Original motivation: How can I apply Stokes' Theorem to the annulus $1 < r < 2$ in $\mathbb{R}^2$?
Concerns:
- Since the annulus is a manifold without boundary, it would seem that Stokes' Theorem would always return an answer of $\int_M d\omega = \int_{\partial M} \omega = 0$ for compactly supported forms $\omega$. Is this correct?
- What about the annulus $1 < r \leq 2$? This seems like a manifold-with-boundary to me, yet an application of Stokes' Theorem will return a different answer. And what about $1 \leq r \leq 2$?
For instance, consider $\omega = -y\,dx + x\,dy$ on the annulus $1 < r \leq 2$, so that $d\omega = 2\,dx\,dy$. Then $$\int_M d\omega = 2\,\text{Area}(M) = 6\pi,$$
whereas $$\int_{\partial M} \omega = \int_0^{2\pi} 4\,dt = 8\pi,$$
where $\partial M$ is the circle $r = 2$.

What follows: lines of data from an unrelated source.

/-- Outbound reads (R438, R448, R451): BRIDGE_READ, RETRY, RD_REQ_REPEAT, RD_DATA and UNSUPPORTED; a write that had RETRY is repeated as well, and
UNSUPPORTED fails it. Inbound requests (R439, R449 to R451): INBOUND_RD_REQ, FETCH_COMPLETE, FETCH_HOLD_EXPIRY and INBOUND_WRITE. -/
def Obligations.CulvertRequests : Prop :=
  (∀ (s : State) (stream addr len l r : Nat), s.up = true → windowOf addr = some (l, r) →
    ((s.culvert l).state = .up → ∃ t, exec (.bridgeRead stream addr len) s = .next t ∧
      (t.culvert l).reads = (s.culvert l).reads ++ [⟨(s.culvert l).nextTag, r, len, stream, 0, false, s.now, none⟩] ∧
      (t.culvert l).nextTag = ((s.culvert l).nextTag + 1) % 4096 ∧ t.out = s.out ++ [.packet l (s.nextPacket l 3 (s.culvert l).nextTag r len [])] ∧
      (t.culvert l).posted = (s.culvert l).posted ∧ (∀ m, m ≠ l → t.culvert m = s.culvert m) ∧ OnlyIn [.out, .brg] s t) ∧
    ((s.culvert l).state ≠ .up → ∃ t, exec (.bridgeRead stream addr len) s = .next t ∧
      t.brg = { s.brg with answers := s.brg.answers ++ [⟨stream, true, []⟩] } ∧ t.vot = s.vot.returned stream true [] ∧ OnlyIn [.vot, .brg] s t)) ∧
  (∀ (s : State) (l : Nat) (p : Packet) (r : Reading) (lim : Nat), RegsWf s → s.packetOk l p = true →
    (s.culvert l).reads.find? (fun x => x.tag == p.tag) = some r → r.dma = none → lim = max 1 (fld (s.reg Off.BRG_CFG) 0 8) →
    (p.type = 5 → r.retries + 1 < lim → ∃ t, exec (.retry l p) s = .next t ∧
      (t.culvert l).reads = ((s.culvert l).reads.map fun x => if x = r then { x with retries := x.retries + 1, answered := true, at_ := s.now } else x) ∧
      t.brg.answers = s.brg.answers ∧ t.out = s.out ++ s.ackMsgs l p ∧ (∀ m, m ≠ l → t.culvert m = s.culvert m) ∧ OnlyIn [.out, .brg] s t) ∧
    (p.type = 5 → lim ≤ r.retries + 1 → ∃ t, exec (.retry l p) s = .next t ∧ (t.culvert l).reads = (s.culvert l).reads.erase r ∧
      t.brg.answers = s.brg.answers ++ [⟨r.stream, true, []⟩] ∧ t.vot = s.vot.returned r.stream true [] ∧
      t.reg Off.BRG_READ_EXHAUSTED_CNT = s.reg Off.BRG_READ_EXHAUSTED_CNT + 1 ∧
      Raised Irq.BRG_READ_EXHAUSTED t ∧ Recorded 0x0C02 [iU64 1 r.addr, iU8 2 l, iU16 3 r.tag, iU8 4 r.stream] s t ∧
      t.out = s.out ++ s.ackMsgs l p ∧ (∀ m, m ≠ l → t.culvert m = s.culvert m) ∧
      RegsOnly [Off.BRG_READ_EXHAUSTED_CNT, Off.REC_LOST_CNT] s t ∧ OnlyIn (.out :: .vot :: .brg :: recParts) s t) ∧
    (p.type = 9 → ∃ t, exec (.unsupported l p) s = .next t ∧
      (t.culvert l).reads = (s.culvert l).reads.erase r ∧ t.out = s.out ++ s.ackMsgs l p ∧
      t.brg.answers = s.brg.answers ++ [⟨r.stream, true, []⟩] ∧ t.vot = s.vot.returned r.stream true [] ∧
      (∀ m, m ≠ l → t.culvert m = s.culvert m) ∧ OnlyIn [.out, .vot, .brg] s t)) ∧
  (∀ (s : State) (l : Nat) (p : Packet) (r : Reading), s.packetOk l p = true → p.type = 4 →
    (s.culvert l).reads.find? (fun x => x.tag == p.tag && x.len == p.payload.length) = some r → r.dma = none →
    ∃ t, exec (.rdData l p false) s = .next t ∧ (t.culvert l).reads = (s.culvert l).reads.erase r ∧ t.out = s.out ++ s.ackMsgs l p ∧
      t.brg.answers = s.brg.answers ++ [⟨r.stream, false, p.payload⟩] ∧ t.vot = s.vot.returned r.stream false p.payload ∧
      (∀ m, m ≠ l → t.culvert m = s.culvert m) ∧ OnlyIn [.out, .vot, .brg] s t) ∧
  (∀ (s : State) (l : Nat) (p : Packet), s.packetOk l p = true → p.type = 4 →
    ∃ t, exec (.rdData l p true) s = .next t ∧ FellSilent s t ∧ t.sys.hubFault = true ∧ OnlyIn (.brg :: silentParts) s t) ∧
  (∀ (s : State) (l : Nat) (p : Packet), RegsWf s → s.packetOk l p = true → (s.culvert l).reads.find? (fun x => x.tag == p.tag) = none →
    (p.type = 5 → ∃ t, exec (.retry l p) s = .next t ∧
      (t.culvert l).posted = ((s.culvert l).posted.map fun w => if w.tag = p.tag then { w with retryAt := some s.now } else w) ∧
      t.out = s.out ++ s.ackMsgs l p ∧ (∀ m, m ≠ l → t.culvert m = s.culvert m) ∧ OnlyIn [.out, .brg] s t) ∧
    (∀ w, p.type = 9 → p.tag ∉ (s.culvert l).failedTags → (s.culvert l).posted.find? (fun x => x.tag == p.tag) = some w →
      ∃ t, exec (.unsupported l p) s = .next t ∧ WriteFailed l w 1 s t ∧ (t.culvert l).posted = (s.culvert l).posted.erase w ∧
        t.out = s.out ++ s.ackMsgs l p ∧ (∀ m, m ≠ l → t.culvert m = s.culvert m) ∧ OnlyIn (.out :: .vot :: .brg :: .dmas :: recParts) s t)) ∧
  (∀ (s : State) (l tag gap : Nat) (r : Reading), RegsWf s → s.up = true → (s.culvert l).state = .up →
    (s.culvert l).reads.find? (fun x => x.tag == tag) = some r →
    gap = 1000 * max 1 (fld (s.reg Off.BRG_CFG) 8 4) →
    (r.answered = true → ∃ t, exec (.rdReqRepeat l tag) s = .next t ∧ t.now = max s.now (r.at_ + gap) ∧
      (t.culvert l).reads = ((s.culvert l).reads.map fun x => if x = r then { x with answered := false, at_ := t.now } else x) ∧
      t.out = s.out ++ [.packet l (s.nextPacket l 3 r.tag r.addr r.len [])] ∧ (∀ m, m ≠ l → t.culvert m = s.culvert m) ∧
      OnlyIn [.now, .out, .isl, .nv, .time, .brg] s t) ∧
    (r.answered = false → r.dma = none → ∃ t, exec (.rdReqRepeat l tag) s = .next t ∧ t.now = max s.now (r.at_ + s.ackLimit) ∧
      (t.culvert l).reads = (s.culvert l).reads.erase r ∧
      t.brg.answers = s.brg.answers ++ [⟨r.stream, true, []⟩] ∧ t.vot = s.vot.returned r.stream true [] ∧
      t.reg Off.BRG_READ_EXHAUSTED_CNT = s.reg Off.BRG_READ_EXHAUSTED_CNT + 1 ∧
      Raised Irq.BRG_READ_EXHAUSTED t ∧ InQueue 0x0C02 [iU64 1 r.addr, iU8 2 l, iU16 3 r.tag, iU8 4 r.stream] s t ∧
      (∀ m, m ≠ l → t.culvert m = s.culvert m) ∧ RegsOnly [Off.BRG_READ_EXHAUSTED_CNT, Off.REC_LOST_CNT] s t ∧
      OnlyIn (.now :: .time :: .nv :: .vot :: .brg :: recParts) s t)) ∧
  (∀ (s : State) (l tag at_ : Nat) (w : Posted), s.up = true → (s.culvert l).state = .up →
    (s.culvert l).reads.find? (fun x => x.tag == tag) = none →
    (s.culvert l).posted.find? (fun x => x.tag == tag && x.retryAt.isSome) = some w → w.retryAt = some at_ →
    ∃ t, exec (.rdReqRepeat l tag) s = .next t ∧ t.now = max s.now (at_ + s.retryGap) ∧
      (t.culvert l).posted = ((s.culvert l).posted.map fun x => if x = w then { x with retryAt := none } else x) ∧
      t.out = s.out ++ [.packet l (s.nextPacket l (if w.np then 2 else 1) w.tag w.addr w.data.length w.data)] ∧
      (∀ m, m ≠ l → t.culvert m = s.culvert m) ∧ OnlyIn [.now, .out, .isl, .nv, .time, .brg] s t) ∧
  (∀ (s : State) (l : Nat) (p : Packet), RegsWf s → s.packetOk l p = true → p.type = 3 →
    (32768 < p.addr + p.length → ∃ t, exec (.inboundRdReq l p) s = .next t ∧
      t.out = s.out ++ s.ackMsgs l p ++ [.packet l (s.nextPacket l 9 p.tag p.addr 0 [])] ∧ (t.culvert l).fetches = (s.culvert l).fetches ∧
      (∀ m, m ≠ l → t.culvert m = s.culvert m) ∧ OnlyIn [.out, .brg] s t) ∧
    (∀ (f : Fetch) (d : List Byte), p.addr + p.length ≤ 32768 →
      (s.culvert l).fetches.find? (fun x => x.addr == p.addr && x.len == p.length) = some f → f.data = some d →
      ∃ t, exec (.inboundRdReq l p) s = .next t ∧ t.out = s.out ++ s.ackMsgs l p ++ [.packet l (s.nextPacket l 4 p.tag p.addr d.length d)] ∧
        (t.culvert l).fetches = (s.culvert l).fetches ∧ (∀ m, m ≠ l → t.culvert m = s.culvert m) ∧ OnlyIn [.out, .brg] s t) ∧
    (p.addr + p.length ≤ 32768 → (s.culvert l).fetches.find? (fun x => x.addr == p.addr && x.len == p.length) = none →
      ∃ t, exec (.inboundRdReq l p) s = .next t ∧ t.out = s.out ++ s.ackMsgs l p ++ [.packet l (s.nextPacket l 5 p.tag p.addr 0 [])] ∧
        t.reg Off.BRG_RETRIES_SENT = s.reg Off.BRG_RETRIES_SENT + 1 ∧
        ((s.culvert l).fetches.length < 8 → (t.culvert l).fetches = (s.culvert l).fetches ++ [⟨p.addr, p.length, none, 0⟩] ∧ RegsOnly [Off.BRG_RETRIES_SENT] s t) ∧
        (8 ≤ (s.culvert l).fetches.length → (t.culvert l).fetches = (s.culvert l).fetches ∧ t.reg Off.BRG_SLOTS_FULL = s.reg Off.BRG_SLOTS_FULL + 1) ∧
        (∀ m, m ≠ l → t.culvert m = s.culvert m) ∧ RegsOnly [Off.BRG_RETRIES_SENT, Off.BRG_SLOTS_FULL] s t ∧ OnlyIn [.regs, .out, .brg] s t)) ∧
  (∀ (s : State) (l addr len : Nat), RegsWf s → s.up = true → l < 2 →
    (∃ t, exec (.fetchComplete l addr len) s = .next t ∧ t.culvert l = { s.culvert l with fetches := (s.culvert l).fetches.map fun f => if f.addr = addr ∧ f.len = len ∧ f.data = none then { f with data := some (s.xread addr len), at_ := s.now } else f } ∧
      (∀ m, m ≠ l → t.culvert m = s.culvert m) ∧ OnlyIn [.brg] s t) ∧
    (∀ f, (s.culvert l).fetches.find? (fun x => x.addr == addr && x.len == len && x.data.isSome) = some f →
      ∃ t, exec (.fetchHoldExpiry l addr len) s = .next t ∧ t.now = max s.now (f.at_ + 64000) ∧ t.culvert l = { s.culvert l with fetches := (s.culvert l).fetches.erase f } ∧
        (∀ m, m ≠ l → t.culvert m = s.culvert m) ∧ t.reg Off.BRG_HOLD_EXPIRED = s.reg Off.BRG_HOLD_EXPIRED + 1 ∧
        RegsOnly [Off.BRG_HOLD_EXPIRED] s t ∧ OnlyIn [.now, .time, .nv, .isl, .regs, .brg] s t)) ∧
  (∀ (s : State) (l : Nat) (p : Packet), RegsWf s → s.packetOk l p = true → p.type = 1 ∨ p.type = 2 →
    (p.addr + p.length ≤ 32768 → (s.culvert l).inbound < 32 →
      ∃ t, exec (.inboundWrite l p) s = .next t ∧ t.xread p.addr p.length = p.payload ∧
        (∀ a, a < p.addr ∨ p.addr + p.length ≤ a → t.xbyte a = s.xbyte a) ∧ (t.culvert l).inbound = (s.culvert l).inbound + 1 ∧
        (∀ m, (t.culvert m).fetches = (s.culvert m).fetches.filter fun f => decide (f.addr + f.len ≤ p.addr) || decide (p.addr + p.length ≤ f.addr)) ∧
        (∀ m, m ≠ l → (t.culvert m).inbound = (s.culvert m).inbound) ∧
        t.out = s.out ++ s.ackMsgs l p ++ [.packet l (s.nextPacket l 6 p.tag p.addr 0 [])] ∧ RegsOnly xareaRegs s t ∧ OnlyIn [.regs, .out, .brg] s t) ∧
    (p.addr + p.length ≤ 32768 → 32 ≤ (s.culvert l).inbound →
      ∃ t, exec (.inboundWrite l p) s = .next t ∧ (∀ a, t.xbyte a = s.xbyte a) ∧ t.reg Off.BRG_SLOTS_FULL = s.reg Off.BRG_SLOTS_FULL + 1 ∧
        t.out = s.out ++ s.ackMsgs l p ++ [.packet l (s.nextPacket l 5 p.tag p.addr 0 [])] ∧
        RegsOnly [Off.BRG_RETRIES_SENT, Off.BRG_SLOTS_FULL] s t ∧ OnlyIn [.regs, .out, .brg] s t) ∧
    (32768 < p.addr + p.length → ∃ t, exec (.inboundWrite l p) s = .next t ∧
      t.out = s.out ++ s.ackMsgs l p ++ [.packet l (s.nextPacket l 9 p.tag p.addr 0 [])] ∧ OnlyIn [.out, .brg] s t)) ∧
  (∀ (s : State) (p : Packet), s.packetOk 1 p = true → p.type = 8 → ∃ t, exec (.inboundWrite 1 p) s = .next t ∧
    t.out = s.out ++ s.ackMsgs 1 p ++ [.packet 1 (s.nextPacket 1 9 p.tag p.addr 0 [])] ∧ OnlyIn [.out, .brg] s t)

What explains this discrepancy?
A friend of mine has suggested that this can be explained by the fact that $\omega = -y\,dx + x\,dy$ is not compactly supported on $1 < r \leq 2$, and hence Stokes' Theorem can't really be applied. Is this correct?
For reference, I am using the following version of the theorem:
Stokes' Theorem: Let $M$ be a smooth, oriented $n$-manifold with boundary, and let $\omega$ be a compactly supported smooth $(n-1)$-form on $M$. Then $$\int_M d\omega = \int_{\partial M} \omega.$$
Best Answer
Annulus with $1 < r < 2$ does not have a boundary and the form you pick is not compactly supported there. The form $\omega$ only vanishes at the origin so its support is in fact open in $\mathbb{R}^2$.